Republican Attorney General Curtis Hill declared Tuesday that the marijuana-derived product remains illegal in Indiana, and retailers selling cannabidiol, also known as CBD oil, risk arrest and prosecution as well as police seizure of their CBD inventory.

Hill said in an official opinion that House Enrolled Act 1148, signed into law in April by Republican Gov. Eric Holcomb, permits the possession and use of a specific CBD oil blend by Hoosiers with treatment-resistant epilepsy who have registered with the State Department of Health.

However, he found that the law does not authorize the sale or distribution of CBD oil under any circumstances, and even individuals entitled to use CBD oil under state law still are prohibited by federal law from doing so, because marijuana and marijuana-derived products are banned controlled substances.

"There is no doubt, as a matter of legal interpretation, that products or substances marketed generally for human consumption or ingestion, and containing cannabidiol, remain unlawful in Indiana as well as under federal law," Hill said.

Official opinions of the attorney general generally are respected by Indiana courts, but judges are not in any way bound to follow Hill's interpretation of the law.

Senate President David Long, R-Fort Wayne, agreed that the Legislature never authorized the general sale of CBD oil. But he said individuals who are permitted to use it under state law do need a way to purchase it.

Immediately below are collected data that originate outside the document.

-- ==== Sys2Proof/Machine/State.lean ====
section
/-! DEFINITION. The state of the engine (spec/10_state.md R13..R30), the run state with its fault
record (R24), the state after construction (R28, R170), and the reasons a step can stop. -/

namespace Sys2Proof.Machine

/-- The kinds of fatal fault (R24, R151). An unknown instruction is no fault (R52). -/
inductive FaultKind where
  | outOfRangeAddress
  | stackOverflow
  | stackUnderflow
  deriving DecidableEq, Repr

/-- What a fault records (R24, R150). -/
structure FaultRecord where
  kind : FaultKind
  /-- The address the faulting instruction word was fetched from. -/
  opPc : Word
  /-- The instruction word; absent for a fault during fetch. -/
  op : Option Word
  /-- The faulting address, an unbounded natural (R8); present only for `outOfRangeAddress`. -/
  addr : Option Nat
  deriving DecidableEq, Repr

/-- The run state (R24). -/
inductive RunState where
  | running
  | awaitingKey (d : Reg)
  | faulted (f : FaultRecord)
  deriving DecidableEq, Repr

/-- The framebuffer, addressed column first: 64 columns of 32 rows (R22). -/
abbrev Grid := Vector (Vector Bool 32) 64

/-- The machine state: the record of spec/10_state.md, and two fields of the model's own,
`draws` (log 4) and `params` (log 3), which no instruction of the spec names. -/
structure State where
  /-- Memory (R26). -/
  mem : Memory
  /-- V0..VF (R13). -/
  regs : Vector Byte 16
  /-- I (R16). -/
  idx : Word
  /-- The program counter (R17). -/
  pc : Word
  /-- The call stack, the top last (R9, R18). -/
  stack : List Word
  /-- DT (R19). -/
  dt : Byte
  /-- ST (R20). -/
  st : Byte
  /-- Whether the last tick signalled sound (R21). -/
  soundActive : Bool
  /-- The framebuffer (R22). -/
  fb : Grid
  /-- The keyboard latch (R23). -/
  keys : Vector Bool 16
  /-- The run state (R24). -/
  run : RunState
  /-- The model's own: how many bytes the hidden random source has given (R29). -/
  draws : Nat
  /-- The model's own: the parameters of R7, constant once constructed. -/
  params : Params
  deriving DecidableEq, Repr

/-- No step ends in a fault: the spec describes what taking each of its faults does to the state
(R150, R152), so a fault is a next state whose `run` is `faulted`. No constructor is needed, and no
run stops this way. DEDUCED, safe; log 5. -/
inductive Fault where
  deriving DecidableEq, Repr

/-- Why the model has no meaning for an instruction. -/
inductive Refusal where
  /-- Raised by `exec` for an instruction whose arm is still rejected by name; no arm is. Safe: a
  refused instruction proves nothing about the hardware. -/
  | notModelled (mnemonic : String)
  deriving DecidableEq, Repr

/-- A new engine with parameters `p` (R28, R170). -/
def State.construct (p : Params) : State where
  mem := Memory.constructed p.font
  regs := Vector.replicate 16 resetReg
  idx := resetIndex
  pc := programOrigin
  stack := []
  dt := resetTimer
  st := resetTimer
  soundActive := false
  fb := Vector.replicate 64 (Vector.replicate 32 false)
  keys := Vector.replicate 16 false
  run := .running
  draws := 0
  params := p

/-- The machine right after reset: reset is construction (R170, R171). -/
def State.reset : State := State.construct Params.atReset

end Sys2Proof.Machine
end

State Sens. Jim Tomes, R-Wadesville, and Blake Doriot, R-Syracuse, said they will file legislation in January to clarify who can buy and sell CBD oil in Indiana, notwithstanding the federal prohibition.

"There is still a lot of misunderstanding regarding what CBD oil is, where it comes from and what it does," they said. "CBD oil does not create a 'high,' but what it can do is help those who suffer from multiple seizures a day."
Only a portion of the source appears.